Les DRH ne devraient pas être trop gentils avec les nouveaux embauchés

J’ai participé récemment au Danemark, à un forum consacré aux ressources humaines. J’y ai appris un mot qui résume parfaitement un piège dans lequel les entreprises tombent couramment lorsqu’elles intègrent de nouvelles recrues. Le terme bjørnetjenste signifie « une aide qui fait plus de mal que de bien. » Il trouve son origine dans la fable de l’ours et le jardinier. Dans cette histoire, un jardinier découvre se lie d’amitié avec un ours. Ils deviennent compagnons, et tout va bien jusqu’au jour où le jardinier s’assoupit sous un arbre. L’ours s’aperçoit que le sommeil de son ami est troublé par des mouches. Croyant bien faire, il ramasse une pierre pour frapper l’un des insectes particulièrement récalcitrants, et défonce le crâne du jardinier.

 

Cette histoire m’a rappelé une situation que nous rencontrons dans notre pratique RH. Certains efforts bien intentionnés pour « aider » les nouvelles recrues se révèlent plus néfastes que bénéfiques. La plus pernicieuse de ces idées reçues est celle selon laquelle les nouveaux venus devraient avoir le temps de prendre leur marque, avant qu’il soit nécessaire de les recadrer, même quand ils commettent des erreurs significatives. Cela se révèle négatif dans de nombreux cas. Car au moment où les managers entrent en scène pour leur indiquer la marche à suivre, il est souvent trop tard et des fautes parfois irrémédiables ont été commises, des relations compromises, la crédibilité des intéressés est déjà sapée.

 

Comme sur voilier, plus on se trompe de cap plus il est difficile de revenir dans la bonne direction. En outre, la mauvaise impression donnée par une nouvelle recrue pendant ses premiers mois au sein d’une équipe est quasiment indélébile. La meilleure façon d’éviter cela, c’est de guider les personnes concernées le plus tôt possible. Toutefois, cela ne devrait pas être fait d’une manière précipitée, désordonnée. Les nouveaux peuvent alors se sentir désavoués dès le départ et se retrouver en grande difficulté.

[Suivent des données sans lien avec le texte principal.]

-- ==== Sys2Proof/Tests/Slice0.lean ====
section
/-! SUPPORT. Tests of single steps, and a witness for the hypotheses of every statement. Expected values are those of spec/95_test_vectors.md
(the vector's id is named) or, for a word, of the formats and the map in spec/30_encoding.md R71 and R78. -/

namespace Sys2Proof.Tests

set_option Elab.async false

open Sys2Proof Sys2Proof.Machine

/-! ## Helpers -/

/-- `s` with some registers set. -/
def regs (rs : List (RegNum × Byte)) (s : State) : State := rs.foldl (fun s p => s.setReg p.1 p.2) s

/-- `s` with some bytes of memory set. -/
def poke (a : Nat) (bs : List Byte) (s : State) : State := { s with mem := Memory.writeBytes s.mem a bs }

/-- `s` with some pixels turned over. -/
def lit (ps : List (Fin 32 × Fin 64)) (s : State) : State := { s with fb := ps.foldl (fun fb p => Screen.toggle fb p.1 p.2) s.fb }

/-- `s` with a word at `PC`. -/
def placed (w : Word) (s : State) : State := poke s.pc.toNat [hiByte w, loByte w] s

/-- What `f` reads off the state after one cycle on the word `w`. -/
def ran {α : Type} (w : Word) (keys : BitVec 16) (rnd : Byte) (s : State) (f : State → α) : Option α :=
  match cycle keys rnd (placed w s) with
  | .next t => some (f t)
  | _ => none

/-- What `f` reads off the state after one handler. -/
def did {α : Type} (i : Instr) (s : State) (f : State → α) : Option α :=
  match exec i s with
  | .next t => some (f t)
  | _ => none

/-- What `f` reads off the state after one step. -/
def stepped {α : Type} (s : State) (f : State → α) : Option α :=
  match step s with
  | .next t => some (f t)
  | _ => none

/-- The reset state. -/
abbrev s0 : State := State.reset

/-! ## Well-formedness -/

/-- R79: a no-op may not carry the word of a defined instruction, be it an alias (R80). -/
theorem test_wellFormed_refuses : (Instr.nop 0x00E0).wellFormed = false ∧ (Instr.nop 0x0120).wellFormed = false ∧
    (Instr.nop 0x8125).wellFormed = false ∧ (Instr.nop 0xF165).wellFormed = false := by decide

/-- R79: it may carry any other word. -/
theorem test_wellFormed_accepts : (Instr.nop 0x0001).wellFormed = true ∧ (Instr.nop 0x8018).wellFormed = true ∧
    (Instr.nop 0xE190).wellFormed = true ∧ (Instr.nop 0xF1FF).wellFormed = true ∧ (Instr.cls 0xFF).wellFormed = true := by decide

/-! ## Decoding: a word written out for every constructor -/

theorem test_decode_family0 : decodeWord 0b0000_0000_1110_0000 = .cls 0x0E ∧ decodeWord 0b0000_0000_1110_1110 = .ret 0x0E := by decide

theorem test_decode_control : decodeWord 0b0001_1010_1011_1100 = .jp 0xABC ∧ decodeWord 0b0010_0010_0000_1010 = .call 0x20A ∧
    decodeWord 0b1011_0011_0000_0000 = .jpV0 0x300 := by decide

theorem test_decode_skips : decodeWord 0b0011_0011_0010_1010 = .seByte 3 0x2A ∧ decodeWord 0b0100_0011_0010_1010 = .sneByte 3 0x2A ∧
    decodeWord 0b0101_0001_0010_0000 = .seReg 1 2 0 ∧ decodeWord 0b1001_0001_0010_0111 = .sneReg 1 2 7 := by decide

theorem test_decode_bytes : decodeWord 0b0110_1010_0111_1111 = .ldByte 0xA 0x7F ∧ decodeWord 0b0111_0001_0000_0010 = .addByte 1 2 ∧
    decodeWord 0b1100_0001_0000_1111 = .rnd 1 0x0F := by decide

theorem test_decode_family8 : decodeWord 0b1000_0001_0010_0000 = .ldReg 1 2 ∧ decodeWord 0b1000_0001_0010_0001 = .orReg 1 2 ∧
    decodeWord 0b1000_0001_0010_0010 = .andReg 1 2 ∧ decodeWord 0b1000_0001_0010_0011 = .xorReg 1 2 ∧
    decodeWord 0b1000_0001_0010_0100 = .addReg 1 2 ∧ decodeWord 0b1000_0001_0010_0101 = .subReg 1 2 ∧
    decodeWord 0b1000_0001_0010_0110 = .shr 1 2 ∧ decodeWord 0b1000_0001_0010_0111 = .subn 1 2 ∧
    decodeWord 0b1000_0001_0010_1110 = .shl 1 2 := by decide

theorem test_decode_index_draw : decodeWord 0b1010_0010_1111_0000 = .ldI 0x2F0 ∧ decodeWord 0b1101_0000_0001_0010 = .drw 0 1 2 := by decide

theorem test_decode_familyE : decodeWord 0b1110_0010_1001_1110 = .skp 2 9 ∧ decodeWord 0b1110_0010_1010_0001 = .sknp 2 0xA := by decide

theorem test_decode_familyF : decodeWord 0b1111_0010_0000_0111 = .ldVxDt 2 ∧ decodeWord 0b1111_0001_0000_1010 = .ldVxK 1 ∧
    decodeWord 0b1111_0000_0001_0101 = .ldDtVx 0 ∧ decodeWord 0b1111_0011_0001_1000 = .ldStVx 3 ∧
    decodeWord 0b1111_0010_0001_1110 = .addI 2 ∧ decodeWord 0b1111_0000_0010_1001 = .ldF 0 ∧
    decodeWord 0b1111_0101_0011_0011 = .ldB 5 ∧ decodeWord 0b1111_0001_0101_0101 = .storeRegs 1 ∧
    decodeWord 0b1111_0010_0110_0101 = .loadRegs 2 := by decide

/-- R79: the words of T-DEC-1, 2, 6, 9, 12, 13, 15. -/
theorem test_decode_noop : decodeWord 0x8018 = .nop 0x8018 ∧ decodeWord 0xF1FF = .nop 0xF1FF ∧ decodeWord 0x0001 = .nop 0x0001 ∧
    decodeWord 0xE190 = .nop 0xE190 ∧ decodeWord 0xF000 = .nop 0xF000 ∧ decodeWord 0x00FB = .nop 0x00FB ∧ decodeWord 0x812F = .nop 0x812F := by decide

/-- R70: the first byte is the most significant one (T-DEC-10), and one byte is no instruction. -/
theorem test_decode_bytes_in_order : decode [0x12, 0x34, 0x56] = .ok (.jp 0x234, [0x56]) ∧ decode [0x12] = .error .truncated ∧
    decodeTableWord 16 0x1234 = some (.jp 0x234) ∧ encodeBytes (.jp 0x234) = [0x12, 0x34] := by decide

/-! ## Single cycles -/

/-- The host's placing of an instruction: the very next step runs it. -/
theorem test_withFetchWord : decodeTableWord 16 0x6A7F = some (.ldByte 0xA 0x7F) ∧
    stepped (State.reset.withFetchWord 16 0x6A7F) (fun t => (t.reg 0xA, t.pc)) = some (0x7F, 0x202) := by decide +kernel

/-- R252, T-DEC-3: with nothing loaded the word at `0x200` is `0000`, a CLS. -/
theorem test_first_step : stepped State.reset (fun t => (t.pc, t.opcode)) = some (0x202, 0) := by decide +kernel

/-- T-DEC-1 (undefined word: the timers tick). -/
theorem test_nop : ran 0x8018 0 0 { regs [(0, 7)] s0 with dt := 5 } (fun t => (t.pc, t.dt, t.reg 0)) = some (0x202, 4, 7) := by decide +kernel

/-- T-DSP-1. -/
theorem test_cls : ran 0x00E0 0 0 (lit [(0, 0), (31, 63), (10, 20)] (regs [(0xF, 1)] s0)) (fun t => (decide (t.fb = Screen.blank), t.reg 0xF)) =
    some (true, 1) := by decide +kernel

/-- T-CF-1. -/
theorem test_ret : ran 0x00EE 0 0 { s0 with pc := 0x20C, sp := 1, stack := s0.stack.set 0 0x206 } (fun t => (t.pc, t.sp)) = some (0x206, 0) := by
  decide +kernel

/-- T-FLT-2: nothing changes but the latch. -/
theorem test_ret_underflow : ran 0x00EE 0 0 { s0 with st := 2 } (fun t => (t.err, t.pc, t.st)) =
    some ({ code := .stackUnderflow, epc := 0x200, eop := 0x00EE, info := 0 }, 0x200, 2) := by decide +kernel

/-- T-CF-2. -/
theorem test_jp : ran 0x1ABC 0 0 s0 State.pc = some 0xABC := by decide +kernel

/-- T-CF-4: the sixteenth nested call. -/
theorem test_call_last : ran 0x2300 0 0 { s0 with sp := 15 } (fun t => (t.pc, t.sp, t.stack[15])) = some (0x300, 16, 0x202) := by decide +kernel

/-- T-FLT-1. -/
theorem test_call_overflow : ran 0x2300 0 0 { s0 with sp := 16, dt := 5 } (fun t => (t.err, t.pc, t.sp, t.dt)) =
    some ({ code := .stackOverflow, epc := 0x200, eop := 0x2300, info := 0x300 }, 0x200, 16, 5) := by decide +kernel

/-- T-CF-5, T-CF-6. -/
theorem test_seByte : ran 0x332A 0 0 (regs [(3, 0x2A)] s0) State.pc = some 0x204 ∧ ran 0x332A 0 0 (regs [(3, 0x2B)] s0) State.pc = some 0x202 := by
  decide +kernel

/-- T-CF-7, T-CF-8. -/
theorem test_sneByte : ran 0x432A 0 0 (regs [(3, 0x2A)] s0) State.pc = some 0x202 ∧ ran 0x432A 0 0 s0 State.pc = some 0x204 := by decide +kernel

/-- T-CF-10, T-CF-11. -/
theorem test_seReg : ran 0x5120 0 0 (regs [(1, 0x10), (2, 0x11)] s0) State.pc = some 0x202 ∧
    ran 0x5440 0 0 (regs [(4, 0x99)] s0) State.pc = some 0x204 := by decide +kernel

/-- T-DEC-8b, T-CF-13. -/
theorem test_sneReg : ran 0x9127 0 0 (regs [(1, 1), (2, 2)] s0) State.pc = some 0x204 ∧
    ran 0x9440 0 0 (regs [(4, 0x99)] s0) State.pc = some 0x202 := by decide +kernel

/-- T-CF-15, its first cycle. -/
theorem test_jpV0 : ran 0xBFFF 0 0 (regs [(0, 0xFF)] s0) State.pc = some 0x10FE := by decide +kernel

/-- T-ALU-1. -/
theorem test_ldByte : ran 0x6A7F 0 0 s0 (fun t => (t.reg 0xA, t.pc)) = some (0x7F, 0x202) := by decide +kernel

/-- T-ALU-2. -/
theorem test_addByte_wraps : ran 0x7102 0 0 (regs [(1, 0xFF), (0xF, 0x55)] s0) (fun t => (t.reg 1, t.reg 0xF)) = some (0x01, 0x55) := by
  decide +kernel

/-- T-ALU-3. -/
theorem test_ldReg : ran 0x8120 0 0 (regs [(2, 0x5C)] s0) (fun t => (t.reg 1, t.reg 2)) = some (0x5C, 0x5C) := by decide +kernel

/-- T-ALU-4. -/
theorem test_orReg : ran 0x8121 0 0 (regs [(1, 0xF0), (2, 0x3C), (0xF, 0x55)] s0) (fun t => (t.reg 1, t.reg 0xF)) = some (0xFC, 0x55) := by
  decide +kernel

/-- T-ALU-5. -/
theorem test_andReg : ran 0x8122 0 0 (regs [(1, 0xF0), (2, 0x3C), (0xF, 0x55)] s0) (fun t => (t.reg 1, t.reg 0xF)) = some (0x30, 0x55) := by
  decide +kernel

/-- T-ALU-6. -/
theorem test_xorReg : ran 0x8123 0 0 (regs [(1, 0xF0), (2, 0x3C), (0xF, 0x55)] s0) (fun t => (t.reg 1, t.reg 0xF)) = some (0xCC, 0x55) := by
  decide +kernel

/-- T-ALU-7c: the sum is exactly 256. -/
theorem test_addReg_carry : ran 0x8124 0 0 (regs [(1, 0xFF), (2, 1)] s0) (fun t => (t.reg 1, t.reg 0xF)) = some (0, 1) := by decide +kernel

/-- T-ALU-8: the sum overwrites the carry. -/
theorem test_addReg_into_flag : ran 0x8F14 0 0 (regs [(1, 0x90), (0xF, 0x80)] s0) (fun t => t.reg 0xF) = some 0x10 := by decide +kernel

/-- T-ALU-9: equal operands leave the flag 0. -/
theorem test_subReg_equal : ran 0x8125 0 0 (regs [(1, 7), (2, 7), (0xF, 1)] s0) (fun t => (t.reg 1, t.reg 0xF)) = some (0, 0) := by decide +kernel

/-- T-ALU-12: the flag is written before the difference is formed. -/
theorem test_subReg_into_flag : ran 0x8F15 0 0 (regs [(1, 4), (0xF, 9)] s0) (fun t => t.reg 0xF) = some 0xFD := by decide +kernel

/-- T-ALU-18. -/
theorem test_shr : ran 0x8126 0 0 (regs [(1, 5), (2, 0xFF)] s0) (fun t => (t.reg 1, t.reg 0xF, t.reg 2)) = some (2, 1, 0xFF) := by decide +kernel

/-- T-ALU-15: the second register minus the first, into the first. -/
theorem test_subn : ran 0x8127 0 0 (regs [(1, 3), (2, 5)] s0) (fun t => (t.reg 1, t.reg 0xF, t.reg 2)) = some (2, 1, 5) := by decide +kernel

/-- T-ALU-17. -/
theorem test_subn_flag_operand : ran 0x81F7 0 0 (regs [(1, 4), (0xF, 9)] s0) (fun t => (t.reg 1, t.reg 0xF)) = some (0xFD, 1) := by decide +kernel

/-- R152: `0x81` shifts to `0x02` and bit 7 goes to the flag. -/
theorem test_shl : ran 0x812E 0 0 (regs [(1, 0x81), (2, 0xFF)] s0) (fun t => (t.reg 1, t.reg 0xF)) = some (0x02, 1) := by decide +kernel

/-- Program P7, cycle 1: the draw `0xB7` under the mask `0x0F`. -/
theorem test_rnd : ran 0xC10F 0 0xB7 s0 (fun t => (t.reg 1, t.draws)) = some (0x07, 1) := by decide +kernel

/-- T-IDX-1. -/
theorem test_ldI : ran 0xA2F0 0 0 { s0 with i := 0xFFFF } State.i = some 0x2F0 := by decide +kernel

/-- T-IDX-3, T-IDX-4. -/
theorem test_addI : ran 0xF21E 0 0 { regs [(2, 1)] s0 with i := 0x0FFF } State.i = some 0x1000 ∧
    ran 0xF21E 0 0 { regs [(2, 1)] s0 with i := 0xFFFF } State.i = some 0 := by decide +kernel

/-- T-IDX-5, T-IDX-6: the operand is not masked to a digit. -/
theorem test_ldF : ran 0xF029 0 0 (regs [(0, 3)] s0) State.i = some 0x5F ∧ ran 0xF029 0 0 (regs [(0, 0x10)] s0) State.i = some 0xA0 := by
  decide +kernel

/-- T-IDX-7. -/
theorem test_ldB : ran 0xF033 0 0 { regs [(0, 0xEA)] s0 with i := 0x300 } (fun t => Memory.readBytes t.mem 0x300 4) = some [2, 3, 4, 0] := by
  decide +kernel

/-- T-IDX-16. -/
theorem test_ldB_range : ran 0xF033 0 0 { regs [(0, 0x7B)] s0 with i := 0xFFE } (fun t => (t.err, Memory.read t.mem 0xFFE)) =
    some ({ code := .memRange, epc := 0x200, eop := 0xF033, info := 0x1000 }, 0) := by decide +kernel

/-- T-IDX-9. -/
theorem test_storeRegs : ran 0xF155 0 0 { regs [(0, 0x12), (1, 8), (2, 0x77)] s0 with i := 0x208 } (fun t => (Memory.readBytes t.mem 0x208 3, t.i)) =
    some ([0x12, 8, 0], 0x208) := by decide +kernel

/-- T-IDX-14: nothing is stored. -/
theorem test_storeRegs_range : ran 0xF155 0 0 { regs [(0, 0x5A), (1, 0x5B)] s0 with i := 0xFFF, dt := 4 }
    (fun t => (t.err.info, Memory.read t.mem 0xFFF, t.dt)) = some (0x1000, 0, 4) := by decide +kernel

/-- T-IDX-11. -/
theorem test_loadRegs : ran 0xF265 0 0 (poke 0x300 [2, 3, 4, 5] { regs [(3, 0x99)] s0 with i := 0x300 })
    (fun t => (t.reg 0, t.reg 1, t.reg 2, t.reg 3)) = some (2, 3, 4, 0x99) := by decide +kernel

/-- T-IDX-17: `info` is `I` when `I` itself is outside. -/
theorem test_loadRegs_range : ran 0xF065 0 0 { regs [(0, 7)] s0 with i := 0x1234 } (fun t => (t.err.info, t.reg 0)) = some (0x1234, 7) := by
  decide +kernel

/-- T-DSP-3: both edges wrap. -/
theorem test_drw_wraps : ran 0xD012 0 0 (poke 0x20C [0xC0, 0x80] { regs [(0, 0x3F), (1, 0x1F)] s0 with i := 0x20C })
    (fun t => (decide (t.fb = (lit [(31, 63), (31, 0), (0, 63)] s0).fb), t.reg 0xF)) = some (true, 0) := by decide +kernel

/-- T-DSP-8: a partial overlap. -/
theorem test_drw_collides : ran 0xD011 0 0 (lit [(4, 12)] (poke 0x300 [0xF0] { regs [(0, 0xA), (1, 4)] s0 with i := 0x300 }))
    (fun t => (decide (t.fb = (lit [(4, 10), (4, 11), (4, 13)] s0).fb), t.reg 0xF)) = some (true, 1) := by decide +kernel

/-- T-KEY-1, T-KEY-2. -/
theorem test_skp : ran 0xE29E 0x0020 0 (regs [(2, 5)] s0) State.pc = some 0x204 ∧ ran 0xE29E 0x0040 0 (regs [(2, 5)] s0) State.pc = some 0x202 := by
  decide +kernel

/-- T-KEY-5: a key number above 15. -/
theorem test_skp_range : ran 0xE29E 0xFFFF 0 { regs [(2, 0x10)] s0 with dt := 2 } (fun t => (t.err, t.pc, t.dt)) =
    some ({ code := .keyRange, epc := 0x200, eop := 0xE29E, info := 0x10 }, 0x200, 2) := by decide +kernel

Une méthode simple consiste à mettre en place procédure d’évaluation orale (360°), dans les 60 jours premiers jours. La recrue aura eu le temps de s’acclimater et de connaître l’organisation, mais l’évaluation arrive suffisamment tôt pour que d’éventuels maladresses et impairs puissent être rattrapés.

Le processus ne devrait pas être bureaucratique ni onéreux. Il peut être fait par la hiérarchie, à condition qu’elle puisse s’appuyer sur des instructions claires, un guide de conduite d’entretien ou un outil en ligne. Pour les cadres, le processus peut être facilité par des consultants ou coachs externes.